- What this task involves: Count every line in the data below where "tallyNf" occurs, then state that number and nothing more.

Records drawn from a dataset
━━━━━━━━━━━━━━━━━━━━━━━━━━━━━━
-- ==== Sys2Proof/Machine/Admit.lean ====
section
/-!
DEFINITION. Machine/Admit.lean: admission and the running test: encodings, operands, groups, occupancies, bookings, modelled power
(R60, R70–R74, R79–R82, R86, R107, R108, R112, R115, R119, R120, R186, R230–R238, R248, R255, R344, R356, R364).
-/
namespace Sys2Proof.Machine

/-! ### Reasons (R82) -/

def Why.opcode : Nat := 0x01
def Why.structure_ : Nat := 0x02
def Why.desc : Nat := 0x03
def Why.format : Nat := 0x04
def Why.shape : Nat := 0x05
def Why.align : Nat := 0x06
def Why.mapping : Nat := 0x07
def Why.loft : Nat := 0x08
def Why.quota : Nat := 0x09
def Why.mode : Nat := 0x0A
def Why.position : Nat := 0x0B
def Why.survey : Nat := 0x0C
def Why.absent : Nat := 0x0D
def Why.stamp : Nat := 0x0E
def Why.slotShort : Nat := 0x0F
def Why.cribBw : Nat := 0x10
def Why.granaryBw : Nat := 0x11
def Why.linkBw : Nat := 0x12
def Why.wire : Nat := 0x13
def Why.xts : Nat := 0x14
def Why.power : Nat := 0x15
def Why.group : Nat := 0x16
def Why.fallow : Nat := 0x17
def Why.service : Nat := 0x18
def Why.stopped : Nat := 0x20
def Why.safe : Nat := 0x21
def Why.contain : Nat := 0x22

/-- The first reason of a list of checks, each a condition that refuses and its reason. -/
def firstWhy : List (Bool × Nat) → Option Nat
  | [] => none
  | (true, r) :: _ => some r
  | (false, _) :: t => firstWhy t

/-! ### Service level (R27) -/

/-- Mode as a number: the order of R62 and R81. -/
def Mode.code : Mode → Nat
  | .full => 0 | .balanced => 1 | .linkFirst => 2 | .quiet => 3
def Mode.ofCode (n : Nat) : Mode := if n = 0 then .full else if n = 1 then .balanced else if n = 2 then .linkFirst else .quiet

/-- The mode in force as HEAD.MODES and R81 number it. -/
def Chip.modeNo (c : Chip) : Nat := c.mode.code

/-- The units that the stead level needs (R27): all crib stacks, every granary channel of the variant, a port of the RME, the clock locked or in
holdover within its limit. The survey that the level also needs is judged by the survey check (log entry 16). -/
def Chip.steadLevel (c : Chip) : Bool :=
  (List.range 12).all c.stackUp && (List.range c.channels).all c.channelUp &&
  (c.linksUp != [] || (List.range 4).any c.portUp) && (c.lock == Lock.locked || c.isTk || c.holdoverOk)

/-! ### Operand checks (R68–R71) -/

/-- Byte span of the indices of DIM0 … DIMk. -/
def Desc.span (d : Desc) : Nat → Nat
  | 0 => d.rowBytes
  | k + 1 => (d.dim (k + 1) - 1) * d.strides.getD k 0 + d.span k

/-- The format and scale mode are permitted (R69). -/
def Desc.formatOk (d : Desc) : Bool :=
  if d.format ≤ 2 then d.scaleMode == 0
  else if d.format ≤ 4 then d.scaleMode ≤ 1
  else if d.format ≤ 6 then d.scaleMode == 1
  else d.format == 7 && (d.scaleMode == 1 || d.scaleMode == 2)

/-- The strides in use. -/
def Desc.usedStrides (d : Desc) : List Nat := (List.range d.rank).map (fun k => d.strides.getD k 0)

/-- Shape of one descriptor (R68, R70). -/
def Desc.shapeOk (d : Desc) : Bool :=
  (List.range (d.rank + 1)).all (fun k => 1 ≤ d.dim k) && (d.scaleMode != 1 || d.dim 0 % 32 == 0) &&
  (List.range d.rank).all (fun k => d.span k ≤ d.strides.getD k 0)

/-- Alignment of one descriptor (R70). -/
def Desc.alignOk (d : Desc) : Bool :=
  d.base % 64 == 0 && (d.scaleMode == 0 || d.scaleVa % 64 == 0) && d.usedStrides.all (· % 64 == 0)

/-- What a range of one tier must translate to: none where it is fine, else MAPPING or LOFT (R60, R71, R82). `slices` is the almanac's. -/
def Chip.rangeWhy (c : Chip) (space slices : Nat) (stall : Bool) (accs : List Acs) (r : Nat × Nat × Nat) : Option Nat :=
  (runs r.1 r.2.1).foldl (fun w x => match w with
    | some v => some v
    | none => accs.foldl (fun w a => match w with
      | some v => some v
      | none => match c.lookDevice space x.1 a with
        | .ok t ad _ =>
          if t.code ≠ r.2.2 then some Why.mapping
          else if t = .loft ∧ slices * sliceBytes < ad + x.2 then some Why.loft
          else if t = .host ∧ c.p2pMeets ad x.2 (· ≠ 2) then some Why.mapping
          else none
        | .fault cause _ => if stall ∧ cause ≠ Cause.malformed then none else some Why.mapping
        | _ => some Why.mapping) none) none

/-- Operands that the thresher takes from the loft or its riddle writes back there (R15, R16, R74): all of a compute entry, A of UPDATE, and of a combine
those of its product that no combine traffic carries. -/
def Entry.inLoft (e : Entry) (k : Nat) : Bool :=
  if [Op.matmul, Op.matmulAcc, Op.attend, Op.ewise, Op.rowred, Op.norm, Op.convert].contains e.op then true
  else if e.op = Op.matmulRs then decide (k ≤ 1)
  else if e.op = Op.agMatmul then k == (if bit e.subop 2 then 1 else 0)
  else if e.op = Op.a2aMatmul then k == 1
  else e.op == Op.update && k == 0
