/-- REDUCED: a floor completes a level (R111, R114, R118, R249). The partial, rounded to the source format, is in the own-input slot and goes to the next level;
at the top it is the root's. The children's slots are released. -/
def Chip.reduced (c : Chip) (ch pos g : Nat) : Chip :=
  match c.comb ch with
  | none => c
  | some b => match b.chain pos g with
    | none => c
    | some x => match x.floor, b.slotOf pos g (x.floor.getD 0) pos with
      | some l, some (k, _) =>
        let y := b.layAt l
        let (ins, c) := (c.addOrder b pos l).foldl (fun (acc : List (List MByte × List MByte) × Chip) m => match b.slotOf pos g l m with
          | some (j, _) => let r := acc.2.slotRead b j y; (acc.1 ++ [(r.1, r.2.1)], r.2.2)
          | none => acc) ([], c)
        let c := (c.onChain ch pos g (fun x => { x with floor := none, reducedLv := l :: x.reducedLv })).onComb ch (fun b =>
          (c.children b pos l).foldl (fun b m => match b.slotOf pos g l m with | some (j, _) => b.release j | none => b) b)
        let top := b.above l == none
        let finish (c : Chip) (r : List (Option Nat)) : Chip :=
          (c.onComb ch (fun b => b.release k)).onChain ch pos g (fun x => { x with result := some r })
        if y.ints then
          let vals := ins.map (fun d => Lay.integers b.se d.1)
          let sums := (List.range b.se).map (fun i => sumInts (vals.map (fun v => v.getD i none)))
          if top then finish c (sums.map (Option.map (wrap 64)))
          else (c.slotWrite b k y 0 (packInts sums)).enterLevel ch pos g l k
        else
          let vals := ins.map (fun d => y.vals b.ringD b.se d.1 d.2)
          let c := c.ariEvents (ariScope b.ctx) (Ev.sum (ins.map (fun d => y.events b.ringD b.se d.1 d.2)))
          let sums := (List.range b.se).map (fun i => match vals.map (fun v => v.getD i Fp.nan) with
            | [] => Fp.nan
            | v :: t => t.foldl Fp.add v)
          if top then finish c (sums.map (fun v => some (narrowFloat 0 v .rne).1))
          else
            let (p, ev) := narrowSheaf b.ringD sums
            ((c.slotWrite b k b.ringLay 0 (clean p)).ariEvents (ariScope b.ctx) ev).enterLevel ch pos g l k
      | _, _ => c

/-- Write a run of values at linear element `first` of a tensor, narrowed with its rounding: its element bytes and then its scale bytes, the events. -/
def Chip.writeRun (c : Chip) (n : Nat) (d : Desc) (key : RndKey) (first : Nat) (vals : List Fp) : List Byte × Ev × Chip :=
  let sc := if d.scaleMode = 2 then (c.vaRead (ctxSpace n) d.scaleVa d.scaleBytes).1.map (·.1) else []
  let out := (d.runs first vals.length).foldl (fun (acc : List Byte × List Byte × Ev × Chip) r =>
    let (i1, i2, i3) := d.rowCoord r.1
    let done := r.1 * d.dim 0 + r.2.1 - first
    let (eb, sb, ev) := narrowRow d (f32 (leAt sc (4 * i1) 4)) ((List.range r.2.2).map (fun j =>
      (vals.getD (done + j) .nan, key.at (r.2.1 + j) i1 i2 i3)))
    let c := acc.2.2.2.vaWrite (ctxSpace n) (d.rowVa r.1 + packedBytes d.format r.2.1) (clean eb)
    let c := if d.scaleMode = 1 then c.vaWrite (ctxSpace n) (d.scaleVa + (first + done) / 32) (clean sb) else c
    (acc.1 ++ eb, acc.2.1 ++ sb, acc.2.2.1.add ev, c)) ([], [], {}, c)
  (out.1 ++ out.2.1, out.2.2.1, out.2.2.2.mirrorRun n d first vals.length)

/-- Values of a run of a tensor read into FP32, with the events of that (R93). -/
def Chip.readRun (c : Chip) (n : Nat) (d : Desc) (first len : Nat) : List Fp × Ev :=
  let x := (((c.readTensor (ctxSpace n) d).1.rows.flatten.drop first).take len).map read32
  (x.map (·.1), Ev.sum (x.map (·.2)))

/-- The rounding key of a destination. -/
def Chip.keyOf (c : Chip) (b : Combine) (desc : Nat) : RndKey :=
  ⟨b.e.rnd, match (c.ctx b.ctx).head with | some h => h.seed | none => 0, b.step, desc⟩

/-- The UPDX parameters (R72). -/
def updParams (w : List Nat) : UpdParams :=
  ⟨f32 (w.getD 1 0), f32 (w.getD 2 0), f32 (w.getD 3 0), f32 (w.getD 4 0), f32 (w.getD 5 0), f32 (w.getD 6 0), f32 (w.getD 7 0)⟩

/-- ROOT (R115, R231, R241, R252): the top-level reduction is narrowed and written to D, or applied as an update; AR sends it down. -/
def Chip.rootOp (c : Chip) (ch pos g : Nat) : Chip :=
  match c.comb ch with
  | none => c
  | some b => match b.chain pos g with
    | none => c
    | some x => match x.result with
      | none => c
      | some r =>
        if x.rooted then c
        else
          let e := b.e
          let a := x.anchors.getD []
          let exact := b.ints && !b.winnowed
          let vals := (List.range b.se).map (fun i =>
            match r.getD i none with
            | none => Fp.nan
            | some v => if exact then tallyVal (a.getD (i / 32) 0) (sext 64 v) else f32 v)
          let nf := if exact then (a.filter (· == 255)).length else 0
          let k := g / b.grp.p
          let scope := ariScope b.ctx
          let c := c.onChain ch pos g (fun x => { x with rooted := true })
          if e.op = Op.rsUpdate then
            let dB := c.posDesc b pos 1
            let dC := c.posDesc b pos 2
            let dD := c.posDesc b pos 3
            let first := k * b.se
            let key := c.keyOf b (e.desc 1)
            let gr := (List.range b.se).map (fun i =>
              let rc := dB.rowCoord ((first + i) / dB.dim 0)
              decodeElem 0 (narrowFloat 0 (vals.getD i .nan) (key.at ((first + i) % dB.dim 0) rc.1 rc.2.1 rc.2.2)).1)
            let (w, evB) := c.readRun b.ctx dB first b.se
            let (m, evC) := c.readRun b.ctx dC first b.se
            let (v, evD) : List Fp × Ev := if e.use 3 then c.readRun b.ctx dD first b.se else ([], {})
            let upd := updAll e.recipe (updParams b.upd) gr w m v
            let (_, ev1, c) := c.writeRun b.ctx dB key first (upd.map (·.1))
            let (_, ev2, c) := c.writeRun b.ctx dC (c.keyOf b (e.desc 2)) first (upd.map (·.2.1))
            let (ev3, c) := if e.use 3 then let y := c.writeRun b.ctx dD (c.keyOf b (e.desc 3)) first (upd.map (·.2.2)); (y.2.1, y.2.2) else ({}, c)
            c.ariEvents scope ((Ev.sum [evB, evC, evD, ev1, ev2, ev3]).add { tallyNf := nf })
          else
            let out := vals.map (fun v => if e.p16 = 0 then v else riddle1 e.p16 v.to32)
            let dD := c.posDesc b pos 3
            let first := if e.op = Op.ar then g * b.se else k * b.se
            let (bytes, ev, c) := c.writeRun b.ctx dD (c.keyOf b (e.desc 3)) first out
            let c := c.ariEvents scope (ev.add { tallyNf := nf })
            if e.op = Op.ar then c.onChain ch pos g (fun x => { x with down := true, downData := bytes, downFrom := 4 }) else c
━━━━━━━━━━━━━━━━━━━━━━━━━━━━━━
- Response box: 2